▶ _WHAT YOU ARE ASKED TO DO_
Repeat nothing but the lines below running from the one containing "q | .cisPartSat q => q == p" to the one containing "rules := x.rules". Keep both end lines.

[RECORDS PROVIDED Boundary: Start]

-- ==== Sys2Proof/Machine/Clear.lean ====
section
/-! DEFINITION. What a reset of each scope clears in each chapter's state (R53, R116, R137, R138, R161, R184, R208, R230, R249,
R272, R295, R324, R325, R345, R375, R406), shared with context switches (R414). -/

namespace Sys2Proof.Machine

/-- Every register that p names returns to its value after reset. -/
def Device.resetWhere (d : Device) (p : Reg → Bool) : Device :=
  { d with regs := d.regs.filter fun e => !((Reg.ofOffset e.1).any p) }

/-! ### Synchronisation (R137, R138) -/

/-- The objects, flows, ready entries and waiters of a partition return to their state after reset. -/
def Device.clearSync (d : Device) (p : Nat) : Device :=
  let base := 1024 * d.fld (.synPartCfg p) Fd.synPartCfgSyncBase
  let len := 1024 * d.fld (.synPartCfg p) Fd.synPartCfgSyncCount
  let d : Device := { d with
    objs := SMap.keep (fun n => !(decide (base ≤ n) && decide (n < base + len))) d.objs
    flows := SMap.keep (fun k => k / 1024 != p) d.flows
    readyLists := SMap.mapAll (fun _ => []) (fun l => l.filter fun e => e.part != p) d.readyLists
    waiterEpisode := SMap.keep (fun k => k % 8 != p) d.waiterEpisode
    flowDone := d.flowDone.filter fun x => x.1 != p }
  d.resetWhere fun r => match r with
    | .synFlowCfg q _ => q == p
    | .synFlowStatus q _ => q == p
    | _ => false

/-! ### Cores (R53, R115, R184, R208, R230, R325) -/

/-- R230: the streams that a test names are released, their landed tiles discarded. -/
def Device.releaseStreams (d : Device) (p : Nat → Stream → Bool) : Device :=
  { d with streams := d.streams.filter fun e => !(p e.1 e.2) }

/-- R53: a lowered core is first brought to ON. -/
def Device.raiseCore (d : Device) (c : Nat) : Device := if d.domState c = 3 then d.lendReturn c else d

/-- R115, R184, R203, R208, R230, R325: what a core or cluster reset clears of a core; its scratch, program memory and counters stay.
A VCHAIN that waits is discarded, the other vector instructions already issued complete first, and the flow items of all of them
complete. -/
def Device.resetCore (d : Device) (c : Nat) : Device :=
  let p := d.corePart c
  let (d, fault) := d.endUnits c
  let d := match fault with
    | none => d
    | some f => d.logUnit c f.1 f.2
  let k := d.core c
  let d := if k.stepFrame.isSome ∧ p < 8 ∧ d.stepState p ∈ [1, 2, 3] then
      (d.updPart p fun x => { x with normIncomplete := true }).logStep p 0x0E09 0 (c / 64) 0 0 0 0 (wordOf c)
    else d
  let d := ((d.raiseCore c).dropCoreWaiter c).releaseStreams fun _ x => x.core == c
  let scratch := match k.stepFrame with
    | none => k.scratch
    | some f => SMap.setList zeroByte k.scratch (4096 * f) (List.replicate 4096 0)
  let d := d.updCore c fun k =>
    { k.landLapsed with
      st := .idle, loops := [], lease := none, job := none, pumpWait := none, stalled := false, scratch := scratch, norms := [], unsynced := []
      slots := [], aq := [], tq := [], vq := [], vregs := [], masks := [], chains := [], copies := [], ramp := none }
  d.resetWhere fun r => match r with
    | .mxaFlags i => i == c
    | .mxaStatus i => i == c
    | .mxaLastFault i => i == c
    | .vecFlags i => i == c
    | .vecStatus i => i == c
    | .vecLastFault i => i == c
    | _ => false

/-- R184: a core that a reset has emptied: all it holds is gone; when its array last worked is kept (R181). -/
def Core.emptied (k : Core) : Core := { rampDue := k.rampDue, lastMma := k.lastMma }

/-- R116, R184: the cores of a partition emptied; writes of CMD_PMEM_DATA held behind one that waited there go on. -/
def Device.emptyCores (d : Device) (p : Nat) : Device :=
  ((d.partCores p).foldl (fun (d : Device) c => d.updCore c Core.emptied) d).pmemNext

/-- R116, R184, R208, R414, R422: what a partition or compute reset clears of the partition's cores: all they hold. -/
def Device.clearCores (d : Device) (p : Nat) : Device :=
  let mine := fun c => d.corePart c == p
  let d := (d.partCores p).foldl Device.raiseCore d
  (d.emptyCores p).resetWhere fun r => match r with
    | .mxaCfg c | .mxaStatus c | .mxaFlags c | .mxaSatCount c | .mxaRepeats c | .mxaLastFault c => mine c
    | .vecStatus c | .vecFlags c | .vecSatCount c | .vecPasses c | .vecLastFault c => mine c
    | _ => false

/-! ### Queues and requests (R116, R230, R375) -/

/-- R375: the requests and delivery flows of a partition are absorbed: their tags free, late responses are discarded. -/
def Device.dropRemote (d : Device) (p : Nat) : Device :=
  let d := d.reqs.foldl (fun (d : Device) e =>
    match e.2 with
    | some r => if r.part = p then d.dropReq e.1 r else d
    | none => d) d
  { d with
    outFlows := d.outFlows.filter fun e => !(e.2.any fun x => x.1 == p) }

/-- R116, R230: the outstanding commands, streams and requests of a partition are gone. -/
def Device.clearWork (d : Device) (p : Nat) : Device :=
  let d : Device := { d with queues := SMap.keep (fun k => k / 64 != p) d.queues }
  let d := ((d.releaseStreams fun k _ => k / 4096 == p).dropRemote p).resetWhere fun r => match r with
    | .cmdQStatus q _ => q == p
    | _ => false
  d.countParked p

/-! ### Engines (R161, R249, R272, R295, R324, R345, R406) -/

/-- R161, R295, R324, R345: the partition's generator keys, step, layers, bindings and schedules. What stays is what it holds of
memory: its tables with their maps and logs, and its Cistern. -/
def Device.clearEngines (d : Device) (p : Nat) : Device :=
  let x := d.part p
  let d := d.updPart p fun _ =>
    { segs := x.segs, gen := x.gen, binds := x.binds, tables := x.tables, unitReads := x.unitReads, unitContribs := x.unitContribs
      idleSteps := x.idleSteps, moves := x.moves.map fun v => { v with entry := none }
      leaving := x.leaving, holding := x.holding, finals := x.finals, mend := x.mend, said := x.said, unitReaders := x.unitReaders
      ctxId := x.ctxId, mapSeq := x.mapSeq, level := x.level, switch := x.switch }
  d.resetWhere fun r => match r with
    | .sprLayerState q _ | .sprLayerCount q _ => q == p
    | .cisPartWindow q | .cisPartStep q | .cisPartSat q => q == p
    | .updBind q _ | .updFactor q _ => q == p
    | _ => false

/-- R324, R406: every table of the partition is unbound and every segment closed, and their storage is freed. -/
def Device.freeMemory (d : Device) (p : Nat) : Device :=
  let x := d.part p
  let d := d.updPart p fun _ =>
    { seed := x.seed, purposes := x.purposes, step := x.step, stepped := x.stepped, layers := x.layers, rules := x.rules
      schedules := x.schedules, nextSchedules := x.nextSchedules, factors := x.factors, normStore := x.normStore
      normIncomplete := x.normIncomplete, mapSeq := x.mapSeq, level := x.level, switch := x.switch }
  let d : Device := { d with
    directory := SMap.mapAll (fun _ => []) (fun l => l.filter fun e => e.part != p) d.directory }
  (d.resetWhere fun r => match r with
    | .gthPartLog _ q | .gthPartStatus _ q => q == p
    | _ => false).showCistern p

/-- R371, R375: every group of the partition is disbanded, and the other members are told. -/
def Device.leaveGroups (d : Device) (p : Nat) : Device :=
  (List.range 64).foldl (fun (d : Device) g =>
    if d.groupMembers p g = [] then d
    else
      let others := (d.groupMembers p g).filter (· != d.chip)
      (others.foldl (fun (d : Device) c => d.sendGroup c (.group c (.gone p g))) d).disband p g) d

/-- R366, R375: signals held in landing tables for the partitions that a test names are answered with STATUS 2, and their entries
are freed. -/
def Device.refuseHeld (d : Device) (hit : Nat → Bool) : Device :=
  (List.range 4).foldl (fun (d : Device) die =>
    let gone := (d.land die).filter fun e => e.signal.any fun k => hit (pktPart k)
    let d := d.setLand die ((d.land die).filter fun e => !gone.contains e)
    gone.foldl (fun (d : Device) e => match e.signal with
      | none => d
      | some k => d.respond k 9 2 (pktAddr k) []) d) d

/-- R423, R425: CTX_PART_STATUS after a reset: a compute reset leaves STATE, and RESULT where it has ended a save or a restore; a
partition reset also SWITCHES and what RESULT shows. -/
def Device.clearCtxStatus (d : Device) (p scope : Nat) : Device :=
  let keep := if scope ≠ 4 then 0xFF000FFF else if d.resets.any (·.ended.contains p) then 0xFF000000 else 0xF0000000
  d.setReg (.ctxPartStatus p) (d.reg (.ctxPartStatus p) &&& keep)

/-- R138, R230, R324, R375, R406, R422: everything of a partition that a partition or compute reset clears, but its rings. -/
def Device.clearPartition (d : Device) (p action : Nat) : Device :=
  let d := (((d.clearSync p).clearWork p).clearCores p).leaveGroups p
  let d := ((d.clearEngines p).freeMemory p).discardHeld p action 0xFFFFFFFF
  let d := d.tlbDrop p fun _ _ => true
  let d := (d.refuseHeld (· == p)).updPart p fun x => { x with switch := none, ctxId := 0 }
  ((d.resetWhere fun r => match r with
    | .cmdPartCtrl q | .cmdPartStatus q => q == p
    | .cmdQCfg q _ => q == p
    | _ => false).setFld .memTlbInval Fd.memTlbInvalBusy 0).clearCtxStatus p action

end Sys2Proof.Machine
end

[RECORDS PROVIDED Boundary: End]

▶ _ANSWER SECTION_
    | .cisPartWindow q | .cisPartStep q | .cisPartSat q => q == p
    | .updBind q _ | .updFactor q _ => q == p
    | _ => false

/-- R324, R406: every table of the partition is unbound and every segment closed, and their storage is freed. -/
def Device.freeMemory (d : Device) (p : Nat) : Device :=
  let x := d.part p
  let d := d.updPart p fun _ =>
    { seed := x.seed, purposes := x.purposes, step := x.step, stepped := x.stepped, layers := x.layers, rules := x.rules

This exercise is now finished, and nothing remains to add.